Q. What is Detroit Edison’s 2004 PFC Net Stranded Costs?

A. Exhibit No. A-26 (RSS-1), the Company’s derives the Company’s actual PFC

stranded costs by subtracting the 2004 revenue contribution to production

fixed costs of $384 million on line 13 from the year 2004 revenue requirement

of production fixed costs of $507 million on line 11.

This results in a 2004 PFC stranded cost for Edison of $123 million as shown

on line 15 of this Exhibit. This stranded cost is then reduced by $8 million for

the approved recovery of PFC net stranded costs for the 2004 pre-interim

period in accordance with the November 23, 2004 Order in MPSC Case No.
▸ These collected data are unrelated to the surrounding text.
/-- Fields of a VPU slot in format R (Table 4-8). -/
structure VR where
  vd : Fin 32
  va : Fin 32
  vb : Fin 32
  vc : Fin 32
  fmt : Fin 16
  sat : Bool
  wrap : Bool
  tag : Fin 32
  deriving DecidableEq, Repr

/-- Fields of a VPU slot in format M (Table 4-8). -/
structure VM where
  vt : Fin 32
  aa : Fin 16
  off : BitVec 16
  fmt : Fin 16
  sat : Bool
  tag : Fin 32
  rel : Bool
  deriving DecidableEq, Repr

/-- A Reedway packet as it stands on a link (Table 15-2): the header's fields, the payload and the trailer. `word` is
HANDLE or GROUP; LEN of an RD_REQ, which has no payload, is what it asks for in 64-byte units (notes/assumptions/14.md). -/
structure Pkt where
  ver : BitVec 3
  ty : BitVec 5
  len : BitVec 16
  vc : BitVec 2
  ret : Bool
  wrap : Bool
  replay : Bool
  dst : BitVec 18
  hops : BitVec 8
  src : BitVec 18
  budget : BitVec 20
  status : Byte
  wrapTo : BitVec 18
  lseq : BitVec 12
  tag : BitVec 16
  word : BitVec 16
  off : Word64
  payload : List Byte
  trailer : Word
  deriving DecidableEq, Repr

/-- What a tier failure strikes (R217): the fill of a page, a transfer of a scope by its number, or any other access of a
scope's job to an object. -/
inductive TierWhat where
  | fill (h p : Nat)
  | xfer (sc : Fin 2) (id : Nat)
  | access (sc : Fin 2) (h : Nat)
  deriving DecidableEq, Repr


/-- A CCC that an I3C target takes (R302, R414): a dynamic address, its reset, or one of the others. -/
inductive Ccc where
  | setdasa (a : BitVec 7)
  | entdaa (a : BitVec 7)
  | rstdaa
  | other
  deriving DecidableEq, Repr

/-- MCTP control messages that an endpoint must support (R415), and any other. -/
inductive MctpCtl where
  | setEid (e : Byte)
  | getEid
  | getVersion
  | getTypes
  | getVendor (sel : Byte)
  | other (cmd : Byte)
  deriving DecidableEq, Repr

/-- A VAE convolution (R116): the stride, how far the kernel's first place lies above and left of the source, and the weights' object,
offset and format. -/
structure ConvForm where
  stride : Fin 3
  py : Fin 8
  px : Fin 8
  wh : BitVec 16
  woff : Nat
  wf : Fin 16
  deriving DecidableEq, Repr

/-- A long packet of a camera: its virtual channel, data type and payload (R309). -/
structure LinePacket where
  vc : Fin 4
  dt : Fin 64
  data : List Byte
  deriving DecidableEq, Repr

/-- What a RECLAIM carries (R336): the last LSEQ accepted, and RECEIVED and FREED of each pool. -/
structure Reclaim where
  lseq : Nat
  received : List Nat
  freed : List Nat
  deriving DecidableEq, Repr

/-- What a fault strikes, as R347 tells it apart: nothing more than its unit, a half, a die (0 to 19, 32 to 35), a die-to-die
module, an SCD controller pair (`b` for B), or critical state. -/
inductive Struck where
  | unit
  | half (h : Fin 2)
  | die (i : Nat)
  | module (m : Fin 100)
  | pair (b : Bool)
  | critical
  deriving DecidableEq, Repr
U-

13808. This stranded cost has been further reduced by $3 million for the

imputed gain on the sale of River Rouge per the Commission Order in Case

No. U-12266. Prior to the third party wholesale power sales offset, the

stranded costs are $112 million as indicated on line 24.

As explained in the testimony of Mr. Harvill and Mr. Byron, Edison proposes to

mitigate its stranded costs with third party wholesale power sales net proceeds

as indicated on line 26. As a result, Edison is requesting recovery of PFC net

stranded costs in the amount of $ 99 million, as shown on line 28 of Exhibit No.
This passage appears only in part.